Ursachen und Symptome von Wirbelgleiten
Ursachen
Je nach Ursache unterscheidet man die erworbene von der angeborenen Spondylolisthese. Die angeborene Form geht auf eine seit Geburt bestehenden Unterbrechung des Wirbelbogens zurück, meist am letzten Lendenwirbel. Wie es allerdings zu der Unterbrechung im Wirbelbogen kommt, ist nicht bekannt. Vermutet wird eine genetische Veranlagung dazu.

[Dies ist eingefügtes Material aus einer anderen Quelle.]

-- ==== Sys2Proof/Laws/Memory.lean ====
section
/-! SUPPORT. The laws of a region's byte store: read after write, the canonical form, the region's bound, and that equal
contents in canonical form are equal data. -/

namespace Sys2Proof.Machine

theorem eraseCell_eq_filter (i : Nat) (cs : List Host.Cell) : eraseCell i cs = cs.filter (fun c => c.1 ≠ i) := by
  induction cs with
  | nil => rfl
  | cons c cs ih => by_cases h : c.1 = i <;> simp [eraseCell, h, ih]

theorem mem_eraseCell {i : Nat} {cs : List Host.Cell} {c : Host.Cell} :
    c ∈ eraseCell i cs ↔ c ∈ cs ∧ c.1 ≠ i := by
  simp [eraseCell_eq_filter]

theorem mem_insertCell {i : Nat} {v : Byte} {cs : List Host.Cell} {c : Host.Cell} :
    c ∈ insertCell i v cs ↔ c = (i, v) ∨ c ∈ cs := by
  induction cs with
  | nil => simp [insertCell]
  | cons d cs ih =>
    by_cases h : i < d.1
    · simp [insertCell, h]
    · simp only [insertCell, h, if_false, List.mem_cons, ih]; tauto

theorem lookup_eraseCell_same (f : Byte) (i : Nat) (cs : List Host.Cell) : lookupCell f i (eraseCell i cs) = f := by
  induction cs with
  | nil => rfl
  | cons c cs ih => by_cases h : c.1 = i <;> simp [eraseCell, lookupCell, h, ih]

theorem lookup_eraseCell_other (f : Byte) {i j : Nat} (h : j ≠ i) (cs : List Host.Cell) :
    lookupCell f j (eraseCell i cs) = lookupCell f j cs := by
  induction cs with
  | nil => rfl
  | cons c cs ih =>
    by_cases hi : c.1 = i
    · have hj : c.1 ≠ j := fun e => h (e.symm.trans hi)
      simp [eraseCell, lookupCell, hi, ih, Ne.symm h]
    · by_cases hj : c.1 = j <;> simp [eraseCell, lookupCell, hi, hj, ih, h]

theorem lookup_insertCell_same (f v : Byte) {i : Nat} {cs : List Host.Cell} (h : ∀ c ∈ cs, c.1 ≠ i) :
    lookupCell f i (insertCell i v cs) = v := by
  induction cs with
  | nil => simp [insertCell, lookupCell]
  | cons c cs ih =>
    have hc : c.1 ≠ i := h c (by simp)
    have := ih fun d hd => h d (by simp [hd])
    by_cases hlt : i < c.1 <;> simp [insertCell, lookupCell, hlt, hc, this]

theorem lookup_insertCell_other (f v : Byte) {i j : Nat} (h : j ≠ i) (cs : List Host.Cell) :
    lookupCell f j (insertCell i v cs) = lookupCell f j cs := by
  induction cs with
  | nil => simp [insertCell, lookupCell, Ne.symm h]
  | cons c cs ih =>
    by_cases hlt : i < c.1
    · simp [insertCell, lookupCell, hlt, Ne.symm h]
    · simp only [insertCell, hlt, if_false, lookupCell, ih]

/-- A read after a write to the same index gives the value written. -/
@[simp] theorem read_write_same (m : Memory) (i : Nat) (v : Byte) : (m.write i v).read i = v := by
  by_cases h : v = m.fill
  · simp [Memory.write, Memory.read, h, lookup_eraseCell_same]
  · simp only [Memory.write, h, if_false, Memory.read]
    exact lookup_insertCell_same _ _ fun c hc => (mem_eraseCell.1 hc).2

/-- A write leaves every other index alone. -/
theorem read_write_other (m : Memory) {i j : Nat} (v : Byte) (h : j ≠ i) : (m.write i v).read j = m.read j := by
  by_cases hv : v = m.fill
  · simp [Memory.write, Memory.read, hv, lookup_eraseCell_other _ h]
  · simp [Memory.write, Memory.read, hv, lookup_insertCell_other _ _ h, lookup_eraseCell_other _ h]

theorem read_write (m : Memory) (i j : Nat) (v : Byte) :
    (m.write i v).read j = if j = i then v else m.read j := by
  by_cases h : j = i
  · simp [h]
  · simp [h, read_write_other]

@[simp] theorem write_fill (m : Memory) (i : Nat) (v : Byte) : (m.write i v).fill = m.fill := by
  by_cases h : v = m.fill <;> simp [Memory.write, h]

theorem mem_write {m : Memory} {i : Nat} {v : Byte} {c : Host.Cell} (h : c ∈ (m.write i v).cells) :
    (c = (i, v) ∧ v ≠ m.fill) ∨ c ∈ m.cells := by
  by_cases hv : v = m.fill
  · simp only [Memory.write, hv, if_true] at h; exact .inr (mem_eraseCell.1 h).1
  · simp only [Memory.write, hv, if_false, mem_insertCell, mem_eraseCell] at h; tauto

theorem pairwise_insertCell {i : Nat} {v : Byte} {cs : List Host.Cell} (hs : cs.Pairwise (fun c d => c.1 < d.1))
    (hi : ∀ c ∈ cs, c.1 ≠ i) : (insertCell i v cs).Pairwise (fun c d => c.1 < d.1) := by
  induction cs with
  | nil => simp [insertCell]
  | cons c cs ih =>
    obtain ⟨hc, hcs⟩ := List.pairwise_cons.1 hs
    by_cases hlt : i < c.1
    · simp only [insertCell, hlt, if_true, List.pairwise_cons, List.mem_cons]
      refine ⟨?_, hc, hcs⟩
      rintro d (rfl | hd)
      · exact hlt
      · exact hlt.trans (hc d hd)
    · simp only [insertCell, hlt, if_false, List.pairwise_cons, mem_insertCell]
      refine ⟨?_, ih hcs fun d hd => hi d (by simp [hd])⟩
      rintro d (rfl | hd)
      · have : c.1 ≠ i := hi c (by simp)
        simp only; omega
      · exact hc d hd

/-- Every write keeps the canonical form. -/
theorem write_wf {m : Memory} (h : m.wf) (i : Nat) (v : Byte) : (m.write i v).wf := by
  refine ⟨?_, fun c hc => ?_⟩
  · have he : (eraseCell i m.cells).Pairwise (fun c d => c.1 < d.1) := by
      rw [eraseCell_eq_filter]; exact h.1.filter _
    by_cases hv : v = m.fill
    · simpa [Memory.write, hv] using he
    · simp only [Memory.write, hv, if_false]
      exact pairwise_insertCell he fun c hc => (mem_eraseCell.1 hc).2
  · rw [write_fill]
    obtain ⟨rfl, hv⟩ | hm := mem_write hc
    · exact hv
    · exact h.2 c hm

/-- A write below the bound keeps the bound. -/
theorem write_within {m : Memory} {n : Nat} (h : m.within n) {i : Nat} (hi : i < n) (v : Byte) :
    (m.write i v).within n := by
  intro c hc
  obtain ⟨rfl, -⟩ | hm := mem_write hc
  · exact hi
  · exact h c hm

@[simp] theorem blank_fill (f : Byte) : (Memory.blank f).fill = f := rfl
@[simp] theorem blank_read (f : Byte) (i : Nat) : (Memory.blank f).read i = f := rfl
theorem blank_wf (f : Byte) : (Memory.blank f).wf := ⟨List.Pairwise.nil, by simp [Memory.blank]⟩
theorem blank_within (f : Byte) (n : Nat) : (Memory.blank f).within n := by simp [Memory.blank]

@[simp] theorem writeAll_fill (m : Memory) (i : Nat) (vs : List Byte) : (m.writeAll i vs).fill = m.fill := by
  induction vs generalizing m i with
  | nil => rfl
  | cons v vs ih => simp [Memory.writeAll, ih]

theorem writeAll_wf {m : Memory} (h : m.wf) (i : Nat) (vs : List Byte) : (m.writeAll i vs).wf := by
  induction vs generalizing m i with
  | nil => exact h
  | cons v vs ih => exact ih (write_wf h i v) (i + 1)

theorem writeAll_within {m : Memory} {n : Nat} (h : m.within n) {i : Nat} {vs : List Byte} (hi : i + vs.length ≤ n) :
    (m.writeAll i vs).within n := by
  induction vs generalizing m i with
  | nil => exact h
  | cons v vs ih =>
    simp only [List.length_cons] at hi
    exact ih (write_within h (by omega) v) (by omega)

/-- What bytes written in a row read as, and that every other index is left alone. -/
theorem read_writeAll (m : Memory) (i j : Nat) (vs : List Byte) :
    (m.writeAll i vs).read j = if i ≤ j then vs.getD (j - i) (m.read j) else m.read j := by
  induction vs generalizing m i with
  | nil => simp [Memory.writeAll]
  | cons v vs ih =>
    simp only [Memory.writeAll, ih, read_write]
    obtain h | h | h := Nat.lt_trichotomy j i
    · simp [show ¬ i ≤ j by omega, show ¬ i + 1 ≤ j by omega, show j ≠ i by omega]
    · subst h; simp
    · obtain ⟨k, rfl⟩ : ∃ k, j = i + 1 + k := ⟨j - (i + 1), by omega⟩
      simp [show i + 1 + k - i = k + 1 by omega, show i ≤ i + 1 + k by omega, show i + 1 + k ≠ i by omega]

/-- Below the first byte written, nothing changes. -/
theorem read_writeAll_below (m : Memory) {i j : Nat} (vs : List Byte) (h : j < i) :
    (m.writeAll i vs).read j = m.read j := by
  rw [read_writeAll, if_neg (by omega)]

theorem lookup_of_lt {f : Byte} {i : Nat} {cs : List Host.Cell} (h : ∀ c ∈ cs, i < c.1) : lookupCell f i cs = f := by
  induction cs with
  | nil => rfl
  | cons c cs ih =>
    have := h c (by simp)
    simp [lookupCell, show c.1 ≠ i by omega, ih fun d hd => h d (by simp [hd])]

/-- Two lists in canonical form that read alike are the same list. -/
theorem cells_ext {f : Byte} {cs ds : List Host.Cell}
    (hc : cs.Pairwise (fun c d => c.1 < d.1) ∧ ∀ c ∈ cs, c.2 ≠ f)
    (hd : ds.Pairwise (fun c d => c.1 < d.1) ∧ ∀ c ∈ ds, c.2 ≠ f)
    (h : ∀ i, lookupCell f i cs = lookupCell f i ds) : cs = ds := by
  induction cs generalizing ds with
  | nil =>
    cases ds with
    | nil => rfl
    | cons d ds => exact absurd (by simpa [lookupCell] using (h d.1).symm) (hd.2 d (by simp))
  | cons c cs ih =>
    obtain ⟨hc1, hcs⟩ := List.pairwise_cons.1 hc.1
    cases ds with
    | nil => exact absurd (by simpa [lookupCell] using h c.1) (hc.2 c (by simp))
    | cons d ds =>
      obtain ⟨hd1, hds⟩ := List.pairwise_cons.1 hd.1
      have key : c.1 = d.1 := by
        obtain hlt | heq | hgt := Nat.lt_trichotomy c.1 d.1
        · have := h c.1
          rw [lookup_of_lt (cs := d :: ds) (by
            intro e he; obtain rfl | he := List.mem_cons.1 he
            · exact hlt
            · exact hlt.trans (hd1 e he))] at this
          exact absurd (by simpa [lookupCell] using this) (hc.2 c (by simp))
        · exact heq
        · have := h d.1
          rw [lookup_of_lt (cs := c :: cs) (by
            intro e he; obtain rfl | he := List.mem_cons.1 he
            · exact hgt
            · exact hgt.trans (hc1 e he))] at this
          exact absurd (by simpa [lookupCell] using this.symm) (hd.2 d (by simp))
      have val : c.2 = d.2 := by simpa [lookupCell, key] using h c.1
      have tail : cs = ds := by
        refine ih ⟨hcs, fun e he => hc.2 e (by simp [he])⟩ ⟨hds, fun e he => hd.2 e (by simp [he])⟩ fun i => ?_
        by_cases hi : i = c.1
        · rw [hi, lookup_of_lt hc1, key, lookup_of_lt hd1]
        · simpa [lookupCell, Ne.symm hi, key ▸ Ne.symm hi] using h i
      rw [tail, Prod.ext key val]

/-- Equal memories are equal data. -/
theorem Memory.ext_of_read {m n : Memory} (hm : m.wf) (hn : n.wf) (hf : m.fill = n.fill)
    (h : ∀ i, m.read i = n.read i) : m = n := by
  obtain ⟨f, cs⟩ := m
  obtain ⟨g, ds⟩ := n
  obtain rfl : f = g := hf
  congr 1
  exact cells_ext hm hn h

/-- A canonical memory bounded by `n` reads as its background from `n` on. -/
theorem read_of_within {m : Memory} {n i : Nat} (h : m.within n) (hi : n ≤ i) : m.read i = m.fill := by
  obtain ⟨f, cs⟩ := m
  simp only [Memory.read]
  induction cs with
  | nil => rfl
  | cons c cs ih =>
    have hc : c.1 < n := h c (by simp)
    simp [lookupCell, show c.1 ≠ i by omega]
    exact ih fun d hd => h d (by simp [hd])

@[simp] theorem firstBytes_length (m : Memory) (n : Nat) : (m.firstBytes n).length = n := by simp [Memory.firstBytes]

theorem firstBytes_getElem (m : Memory) {n i : Nat} (h : i < n) : (m.firstBytes n)[i]? = some (m.read i) := by
  simp [Memory.firstBytes, h]

end Sys2Proof.Machine
end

Das erworbene Wirbelgleiten wird durch altersbedingte Veränderungen an der Wirbelsäule verursacht. Denn mit den Jahren verlieren die Bandscheiben – die Puffer zwischen den einzelnen Wirbeln – an Volumen. Damit verengt sich der Abstand zwischen zwei Wirbelkörpern, die Wirbelsäulensegmente werden instabil und können sich schließlich gegeneinander verschieben. Gleitwirbel können darüber hinaus auch durch eine zu starke Belastung der Wirbelsäule hervorgerufen werden. Diese so genannte isthmische Spondylolisthese findet sich beispielsweise häufig bei Leistungssportlern: Bei Sportarten, die eine starke Beugung der Wirbelsäule erfordern wie etwa Stabhochsprung oder Kunstturnen, kommt es wiederholt zu kleinsten Stressverletzungen des Wirbelbogens. Diese können mit der Zeit zum Bruch oder zur Auflösung des Bogens führen. Nach schweren Verletzungen und Operationen an der Wirbelsäule kann es ferner zum so genannten posttraumatischen Wirbelgleiten kommen. Eine weitere, sehr seltene Form ist das pathologische Wirbelgleiten in Folge von speziellen Knochenerkrankungen.
Symptome
Charakteristische Beschwerden bei Wirbelgleiten sind dumpfe Schmerzen im Bereich der Lendenwirbelsäule. Diese können über das Gesäß bis in die Oberschenkel ausstrahlen. Der schmerzende Bereich fühlt sich meist taub an, kribbelt und ist weniger empfindungsfähig als gewohnt. Die Schmerzen sind morgens nach dem Aufstehen am stärksten ausgeprägt und lassen im Tagesverlauf etwas nach. Durch körperliche Belastung und beim Anheben und Tragen schwerer Lasten verstärken sie sich wieder. Da die Beschwerden die Beweglichkeit der Betroffenen mitunter sehr stark einschränken, nehmen diese häufig eine Schonhaltung ein. Darüber hinaus bestehen häufig Muskelverspannungen an der Lendenwirbelsäule sowie Gefühlsstörungen und Muskelschwäche in den Beinen. Nicht selten kommt es zudem zu Problemen beim Wasserlassen und beim Stuhlgang sowie zu Sexualstörungen.